The number of visits to shops fell by 2.4% in December, according to today’s BRC/Springboard Footfall Monitor for December 2012. The biggest loser was the high street, where visits fell by 3.7% last month, the greatest fall since August 2012. But trips to shops were down across the board, with out-of-town centres seeing visits down by 0.6% and shopping centres down by 1.5%.

The trend is confirmed by three-month average figures: between October and December 2012, retail footfall fell by 2.7%, with the high street down by 3.8%, out-of-town down by 1.2% and shopping centres down by 1.8%.

The figures, said BRC director general Helen Dickinson, reflected changes in the way we shop.

“These figures highlight how the rapid evolution of multichannel is changing the face of shopping, particularly at Christmas,” she said. “Rather than making multiple trips to the shops over the festive period, many of us planned ahead for our gift buying and took advantage of retailers’ investment in services like click and collect so that they could cover off their festive spending at their convenience.”

She said the timing of Christmas meant that many held off spending until the final few days.

“We saw in last week’s sales figures that the final result was respectable overall with multichannel the story of the season,” said Dickinson. “These figures similarly highlight that continuing caution and changing spending habits were central themes of Christmas trading in 2013.”

Diane Wehrle, retail insights director at Springboard, said: “Unfortunately, November’s warning of a challenging Christmas trading period came to pass. Footfall increased over the month from November, but the uplift was just not enough to deliver an increase from December 2012 and footfall dropped annually by -2.4%.

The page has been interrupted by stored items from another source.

-- ==== Sys2Proof/Tests/Slice0.lean ====
section
/-! SUPPORT. Tests. Expected values come from spec/95_test_vectors.md (the vector is named in each docstring) or are
written out by hand from the rule named. Then a witness for the hypotheses of each statement that has any. -/

namespace Sys2Proof.Machine.Tests

/-! ## Helpers -/

/-- The next state's field, if there is a next state. -/
def next? {α : Type} (r : Result) (f : State → α) : Option α :=
  match r with
  | .next s => some (f s)
  | .fault _ => none
  | .refused _ => none

/-- The fault, if there is one. -/
def fault? (r : Result) : Option Fault :=
  match r with
  | .next _ => none
  | .fault f => some f
  | .refused _ => none

/-- The reference parameters with the other byte order, at another base. -/
def littleConfig : Config := { maxPayload := 1024, endian := .little, base := 0x5000 }

/-- A state with this block, in the reference machine. -/
def big (b : Block) : State := { State.reset with block := b }

/-- A state with this block, in the little-endian machine. -/
def little (b : Block) : State := { State.resetOf littleConfig with block := b }

/-- A block with these field registers, else as after reset. -/
def fields (s a : Word) (f c : Half) (l : Word) : Block :=
  { Block.reset with seq := s, ack := a, fin := f, cor := c, len := l }

/-- A block that received this frame: its bytes from FBUF[0] on, and FLEN. -/
def received (bs : List Byte) (flen : Word) : Block :=
  { Block.reset with fbuf := (List.range bs.length).zip bs, flen := flen }

/-- FBUF[0..15]. -/
def header16 (s : State) : List (Option Byte) := (List.range 16).map s.block.fbuf.read

/-- FLEN, PAVAIL and STATUS. -/
def counts (s : State) : Word × Word × Word := (s.block.flen, s.block.pavail, statusWord s.cfg s.block)

/-- SEQ, ACK, FIN, COR and LEN. -/
def fieldsOf (s : State) : Word × Word × Half × Half × Word :=
  (s.block.seq, s.block.ack, s.block.fin, s.block.cor, s.block.len)

/-- EN1's header bytes. -/
def en1 : List Byte := [0x00, 0x00, 0x04, 0x00, 0x00, 0x00, 0x00, 0x00, 0x00, 0x00, 0x00, 0x00, 0x00, 0x00, 0x04, 0x00]

/-- A block with all three sticky bits set: STATUS = 0x00000700. -/
def errorBlock : Block := { Block.reset with eMalf := true, eIll := true, eOvr := true }

/-! ## Command words: RSV (27 bits), FC, OP, written out from 30_encoding.md R48 and R49 -/

theorem test_decode_nop : decodeCmd (0#27 ++ 0#1 ++ 0x0#4) = .ok .nop := by rfl
theorem test_decode_encode : decodeCmd (0#27 ++ 0#1 ++ 0x1#4) = .ok .encode := by rfl
theorem test_decode_encodeFc : decodeCmd (0#27 ++ 1#1 ++ 0x1#4) = .ok .encodeFc := by rfl
theorem test_decode_decode : decodeCmd (0#27 ++ 0#1 ++ 0x2#4) = .ok .decode := by rfl
theorem test_decode_clear : decodeCmd (0#27 ++ 0#1 ++ 0x3#4) = .ok .clear := by rfl

/-- ER1, ER5: OP reserved. -/
theorem test_decode_reserved_op :
    decodeCmd 0x00000004#32 = .error .reservedOp ∧ decodeCmd 0x0000000F#32 = .error .reservedOp := ⟨rfl, rfl⟩

/-- ER2, ER4, ER6: FC with DECODE, CLEAR and NOP. -/
theorem test_decode_fc_without_encode :
    decodeCmd 0x00000012#32 = .error .fcWithoutEncode ∧ decodeCmd 0x00000013#32 = .error .fcWithoutEncode ∧
      decodeCmd 0x00000010#32 = .error .fcWithoutEncode := ⟨rfl, rfl, rfl⟩

/-- ER3 and R50's own example: RSV set. -/
theorem test_decode_reserved_bits :
    decodeCmd 0x80000001#32 = .error .reservedBitsSet ∧ decodeCmd 0x80000002#32 = .error .reservedBitsSet := ⟨rfl, rfl⟩

/-- The table's entry point, with the words as the table numbers them. -/
theorem test_decodeTableWord :
    decodeTableWord 32 0x11 = some .encodeFc ∧ decodeTableWord 32 0x12 = none ∧ decodeTableWord 32 3 = some .clear := by
  decide

/-! ## WellFormed: an ill-formed term for each check -/

theorem test_wf_capacity_low : Config.capacityOk { Config.reference with maxPayload := 0 } = false := by decide
theorem test_wf_capacity_high : Config.capacityOk { Config.reference with maxPayload := 3057 } = false := by decide
theorem test_wf_base : Config.baseOk { Config.reference with base := 0x1004 } = false := by decide
theorem test_wf_config : Config.wf { Config.reference with base := 1 } = false ∧ Config.reference.wf = true := by decide
theorem test_wf_wr32_offset : Txn.wf (.wr32 0x400 0) = false ∧ Txn.wf (.wr32 0x3FC 0) = true := by decide
theorem test_wf_wr32_alignment : Txn.wf (.wr32 0x002 0) = false := by decide
theorem test_wf_wr8_offset : Txn.wf (.wr8 0x3FF 0) = false ∧ Txn.wf (.wr8 0x1000 0) = false := by decide
theorem test_wf_rxframe : Pseudo.wf Config.reference (.rxframe 2#32 [0x01]) = false := by decide

theorem test_wf_line : Line.wf Config.reference (.txn (.wr8 0x3FF 0)) = false ∧
    Line.wf Config.reference (.pseudo (.rxframe 2#32 [0x01])) = false := by decide

/-- A command has no operand, so no term of Instr is ill-formed; the check's two parts are not vacuous (fcOf and opOf). -/
theorem test_wf_instr : (∀ i : Instr, i.wf = true) ∧ fcOf .encodeFc = true ∧ opOf .decode ≠ 1 := by
  refine ⟨fun i => ?_, by decide, by decide⟩
  cases i <;> decide

/-! ## ENCODE and ENCODE.FC (95_test_vectors.md section 2) -/

/-- EN1: FLEN 1040, PAVAIL 1024, STATUS 2, and its bytes. -/
theorem test_encode_en1 : next? (exec .encode (big (fields 0x400 0 0 0 0x400))) (fun s => (header16 s, counts s)) =
    some (en1.map some, 1040#32, 1024#32, 0x00000002#32) := by decide

/-- EN9: the largest LEN is clamped and reported, not read as -1. -/
theorem test_encode_en9 : next? (exec .encode (big (fields 0 0 0 0 0xFFFFFFFF))) counts =
    some (1040#32, 1024#32, 0x00000042#32) := by decide

/-- EN11: FC "regardless of the caller-supplied flag"; COR still reads 0xFFFF. -/
theorem test_encodeFc_en11 :
    next? (exec .encodeFc (big (fields 0 0 0 0xFFFF 0))) (fun s => (s.block.fbuf.read 10, s.block.fbuf.read 11, s.block.cor,
      counts s)) = some (some 0x00#8, some 0x01#8, 0xFFFF#16, 16#32, 0#32, 0x00000022#32) := by decide

/-- EN5 LE: the forced flag in the other byte order. -/
theorem test_encodeFc_en5_little : next? (exec .encodeFc (little (fields 0x400 0x800 0 0 0))) header16 =
    some ([0x00, 0x04, 0x00, 0x00, 0x00, 0x08, 0x00, 0x00, 0x00, 0x00, 0x01, 0x00, 0x00, 0x00, 0x00, 0x00].map
      (fun n => some (n : Byte))) := by decide

/-- EN3 and EN3 LE: every field in both orders, by the wire form of 30_encoding.md R45. -/
theorem test_wire_en3 :
    wireHeader .big { seq := 0x12345678, ack := 0x9ABCDEF0, fin := 1, cor := 0, len := 5 } =
        [0x12, 0x34, 0x56, 0x78, 0x9A, 0xBC, 0xDE, 0xF0, 0x00, 0x01, 0x00, 0x00, 0x00, 0x00, 0x00, 0x05] ∧
      wireHeader .little { seq := 0x12345678, ack := 0x9ABCDEF0, fin := 1, cor := 0, len := 5 } =
        [0x78, 0x56, 0x34, 0x12, 0xF0, 0xDE, 0xBC, 0x9A, 0x01, 0x00, 0x00, 0x00, 0x05, 0x00, 0x00, 0x00] := by decide

/-! ## DECODE (95_test_vectors.md section 3) -/

/-- DC5: the corrupted flag. -/
theorem test_decode_dc5 :
    next? (exec .decode (big (received
      [0x00, 0x00, 0x04, 0x00, 0x00, 0x00, 0x00, 0x00, 0x00, 0x00, 0x00, 0x01, 0x00, 0x00, 0x04, 0x00] 1040)))
      (fun s => (fieldsOf s, counts s)) =
    some ((0x400#32, 0#32, 0#16, 1#16, 0x400#32), 1040#32, 1024#32, 0x00000009#32) := by decide

/-- DC2 LE: EN1's bytes in the other order, LENOVR. -/
theorem test_decode_dc2_little :
    next? (exec .decode (little (received en1 1040))) (fun s => (fieldsOf s, counts s)) =
      some ((0x00040000#32, 0#32, 0#16, 0#16, 0x00040000#32), 1040#32, 1024#32, 0x00000041#32) := by decide

/-- DC3: FLEN = 15 fails, although no byte has a value. -/
theorem test_decode_dc3 : next? (exec .decode (big (received [] 15))) counts = some (15#32, 0#32, 0x00000100#32) := by
  decide

/-- DC10: FBUF[15] never written. -/
theorem test_decode_dc10 : fault? (exec .decode (big (received (en1.take 15) 16))) = some .undefinedByte := by decide

/-! ## NOP and CLEAR (95_test_vectors.md section 4.1) -/

/-- R67's corner: a NOP leaves the error bits. -/
theorem test_nop : next? (exec .nop (big errorBlock)) counts = some (0#32, 0#32, 0x00000700#32) := by decide

/-- CT2: registers and STATUS are 0, the header is kept, FBUF[16] is still ⊥. -/
theorem test_clear_ct2 :
    next? (exec .clear (big { received en1 1040 with rxv := true, eOvr := true, seq := 0x400, pavail := 1024 }))
      (fun s => (header16 s, s.block.fbuf.read 16, fieldsOf s, counts s)) =
    some (en1.map some, none, (0#32, 0#32, 0#16, 0#16, 0#32), 0#32, 0#32, 0x00000000#32) := by decide

/-! ## Host accesses (95_test_vectors.md section 4.2) -/

/-- HA1: CFG in both machines. -/
theorem test_cfg_ha1 : next? (memRead .w32 0x024 State.reset) State.answers = some [.word 0x11100400#32] ∧
    next? (memRead .w32 0x024 (State.resetOf littleConfig)) State.answers = some [.word 0x10100400#32] := by decide

/-- HA5 and HA6: the first offset past FBUF and the last of the window. -/
theorem test_tail_ha5_ha6 : next? (memRead .w8 0x810 State.reset) State.answers = some [.byte 0x00#8] ∧
    next? (memWrite .w8 0xFFF 0x12 (big { Block.reset with txv := true })) (fun s => s.block.txv) = some true := by
  decide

“The drop in footfall was double that of December 2012, but unlike last year, high streets bore the brunt, with an annual decline of more than double that in shopping centres. The combination of the emphasis by retailers to drive online sales and the discounting introduced by retailers early on the month meant shoppers delayed visits to retail destinations until as late as possible which adversely affected footfall early on in the month.”

The last weekend before Christmas, she said, was adversely affected by stormy weather that dissuaded shoppers from venturing out.